**The problem:**
Going down the data below, set down exactly the line with "0 holds. -/" and each line after it through the line with "def completes (i"; no other lines.

::::::::

-- ==== Sys2Proof/Tests/Slice0.lean ====
section
/-!
SUPPORT. The model's own tests. Expected results come from 95_test_vectors.md (the vector is named) or are read off a
rule by hand; the witnesses at the end show, for each statement with hypotheses, a state and operands that meet them.
-/

namespace Sys2Proof.Tests

open Sys2Proof Sys2Proof.Machine

/-! ## Small states -/

/-- Storage number 0: a buffer of `cap` words whose first words are the listed ones. -/
def oneBuffer (cap : Nat) (ws : List Nat) : Storage :=
  { buf := { cap := cap, words := (List.range ws.length).zip ws }, txt := [], sink := [], shared := [] }

/-- An instance of `wb` bits whose storage number 0 is such a buffer. -/
def small (wb cap : Nat) (ws : List Nat) : State :=
  { State.reset with params := { wordBits := wb }, stores := [(0, oneBuffer cap ws)] }

/-- The words, of the first `n`, that the state's storage number 0 holds. -/
def wordsOf (t : State) (n : Nat) : List (Option Nat) := (List.range n).map t.storage.buf.words.read

/-- The command completes with this response and leaves these words. -/
def completes (i : Instr) (s : State) (ws : List Nat) (r : Response) : Bool :=
  match exec i s with
  | .next t => decide (t.response = some r) && decide (wordsOf t ws.length = ws.map some)
  | .fault _ | .refused _ => false

/-- What the command handed to the sink, with its response. -/
def emits (i : Instr) (s : State) (cs : List Char8) (r : Response) : Bool :=
  match exec i s with
  | .next t => decide (t.response = some r) && decide (t.storage.sink = cs)
  | .fault _ | .refused _ => false

/-- What Txt holds after the command, with its response. -/
def writesText (i : Instr) (s : State) (cells : List Host.Cell) (r : Response) : Bool :=
  match exec i s with
  | .next t => decide (t.response = some r) && decide (t.storage.txt = cells)
  | .fault _ | .refused _ => false

/-- `OK / count / wrap` -/
def ok (count : Nat) (wrap : Bool) : Response := { status := .ok, count := count, wrap := wrap }

/-- `E / 0 / 0` -/
def err (e : Status) : Response := { status := e, count := 0, wrap := false }

/-! ## Well-formedness: each check refuses an ill-formed term (R60, R63) -/

/-- Ports of 8, 4 and 3 bits. -/
def narrow : Ports := { wBits := 8, shiftBits := 4, tcapBits := 3 }

theorem test_wellFormed_edges :
    Instr.wellFormed narrow (.shl 127 7) ∧ Instr.wellFormed narrow (.shr (-128) (-8)) ∧
      Instr.wellFormed narrow (.fmtb 127 (-4)) := by decide
theorem test_wellFormed_shl_w : Instr.wellFormed narrow (.shl 128 7) = false := by decide
theorem test_wellFormed_shl_shift : Instr.wellFormed narrow (.shl 1 8) = false := by decide
theorem test_wellFormed_shr_w : Instr.wellFormed narrow (.shr (-129) 0) = false := by decide
theorem test_wellFormed_shr_shift : Instr.wellFormed narrow (.shr 1 (-9)) = false := by decide
theorem test_wellFormed_inc : Instr.wellFormed narrow (.inc 128) = false := by decide
theorem test_wellFormed_dec : Instr.wellFormed narrow (.dec (-129)) = false := by decide
theorem test_wellFormed_fmts : Instr.wellFormed narrow (.fmts 128) = false := by decide
theorem test_wellFormed_fmtb_w : Instr.wellFormed narrow (.fmtb 128 0) = false := by decide
theorem test_wellFormed_fmtb_tcap : Instr.wellFormed narrow (.fmtb 1 4) = false := by decide

/-! ## Decoding: OP written out from R61's match column, operands as signed ports (R63) -/

theorem test_decode_shl : decode { op := 0b00000001#8, w := 4, shift := 9, tcap := -7 } = .ok (.shl 4 9) := by decide
theorem test_decode_shr : decode { op := 0b00000010#8, w := 2, shift := -8, tcap := 5 } = .ok (.shr 2 (-8)) := by
  decide
theorem test_decode_inc : decode { op := 0b00000011#8, w := 3, shift := 1, tcap := 1 } = .ok (.inc 3) := by decide
theorem test_decode_dec : decode { op := 0b00000100#8, w := -3, shift := 1, tcap := 1 } = .ok (.dec (-3)) := by
  decide
theorem test_decode_fmts : decode { op := 0b00000101#8, w := 8, shift := 1, tcap := 1 } = .ok (.fmts 8) := by decide
theorem test_decode_fmtb : decode { op := 0b00000110#8, w := 4, shift := 9, tcap := 33 } = .ok (.fmtb 4 33) := by
  decide
theorem test_decode_reserved :
    decode { op := 0x00#8, w := 2, shift := 0, tcap := 0 } = .error (.reservedOp 0x00#8) ∧
    decode { op := 0x07#8, w := 0, shift := 0, tcap := 0 } = .error (.reservedOp 0x07#8) ∧
    decode { op := 0xFF#8, w := 2, shift := -1, tcap := 0 } = .error (.reservedOp 0xFF#8) := by decide
/-- Port bits 1111_1110 on an 8-bit W port are −2, and 1000 on a 4-bit SHIFT port is −8 (R63). -/
theorem test_decode_ports :
    decode (PortCommand.toCommand (p := narrow)
      { op := 0b00000001#8, w := 0b11111110#8, shift := 0b1000#4, tcap := 0b111#3 }) = .ok (.shl (-2) (-8)) := by decide
theorem test_decodeTableWord :
    decodeTableWord 8 0x06 = some (.fmtb 0 0) ∧ decodeTableWord 8 0x00 = none := by decide

/-! ## The assembler (R67) and the canonical spelling (R60, the listing of 95_test_vectors.md P1) -/

theorem test_assemble_line :
    assemble ['f', 'm', 't', 'B', ' ', '4', ',', ' ', '0', 'x', '2', '1', ' ', ';', 'n', 'o', 't', 'e'] =
      .ok (some { op := 0x06#8, w := 4, shift := 0, tcap := 33 }) := by decide
theorem test_assemble_refusals :
    assemble ['N', 'O', 'P', ' ', '1'] = .error .unknownMnemonic ∧
    assemble ['S', 'H', 'L', ' ', '1'] = .error .wrongOperandCount ∧
    assemble ['I', 'N', 'C', ' ', '1', 'a'] = .error .badOperand := by decide
theorem test_spelling :
    spelling { op := 0x02#8, w := 4, shift := 8, tcap := 0 } =
      ['O', 'P', '=', '0', 'x', '0', '2', ' ', 'W', '=', '4', ' ', 'S', 'H', 'I', 'F', 'T', '=', '8', ' ',
       'T', 'C', 'A', 'P', '=', '-'] := by decide
/-- With WB = 8 a word is one byte (R44). -/
theorem test_hostBytes : hostBytes 8 0x5A = [0x5A#8] := by rfl

/-! ## SHL (95_test_vectors.md 2.1) -/

theorem test_shl_carries_across_every_word :
    completes (.shl 4 9) (small 8 4 [0xC0, 0xA8, 0x01, 0x4D]) [0x50, 0x02, 0x9A, 0x00] (ok 0 false) := by decide
theorem test_shl_leaves_words_past_w :
    completes (.shl 2 8) (small 8 3 [0x12, 0x34, 0x56]) [0x34, 0x00, 0x56] (ok 0 false) := by decide

/-! ## SHR (2.2) -/

theorem test_shr_carries_across_every_word :
    completes (.shr 4 20) (small 16 4 [0x0123, 0x4567, 0x89AB, 0xCDEF]) [0x0000, 0x0012, 0x3456, 0x789A] (ok 0 false) := by
  decide
theorem test_shr_odd_width : completes (.shr 2 2) (small 3 2 [5, 3]) [1, 2] (ok 0 false) := by decide

/-! ## INC (2.3) -/

theorem test_inc_carries_and_leaves_words_past_w :
    completes (.inc 2) (small 8 3 [0x12, 0xFF, 0xFF]) [0x13, 0x00, 0xFF] (ok 0 false) := by decide
theorem test_inc_wraps : completes (.inc 3) (small 1 3 [1, 1, 1]) [0, 0, 0] (ok 0 true) := by decide

/-! ## DEC (2.4) -/

theorem test_dec_borrows_across_three_words :
    completes (.dec 4) (small 16 4 [0x0001, 0, 0, 0]) [0x0000, 0xFFFF, 0xFFFF, 0xFFFF] (ok 0 false) := by decide
theorem test_dec_to_zero_is_no_wrap : completes (.dec 2) (small 8 2 [0x00, 0x01]) [0x00, 0x00] (ok 0 false) := by
  decide

/-! ## FMTS and FMTB (2.5) -/

theorem test_fmts_odd_width :
    emits (.fmts 2) (small 3 2 [5, 3]) [0x31#8, 0x30#8, 0x31#8, 0x30#8, 0x31#8, 0x31#8, 0x0A#8] (ok 6 false) := by decide
theorem test_fmts_most_significant_bit_first :
    emits (.fmts 1) (small 8 1 [0xA5])
      [0x31#8, 0x30#8, 0x31#8, 0x30#8, 0x30#8, 0x31#8, 0x30#8, 0x31#8, 0x0A#8] (ok 8 false) := by decide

::::::::

**Reply to the task:**
/-- The words, of the first `n`, that the state's storage number 0 holds. -/
def wordsOf (t : State) (n : Nat) : List (Option Nat) := (List.range n).map t.storage.buf.words.read

/-- The command completes with this response and leaves these words. -/
def completes (i : Instr) (s : State) (ws : List Nat) (r : Response) : Bool :=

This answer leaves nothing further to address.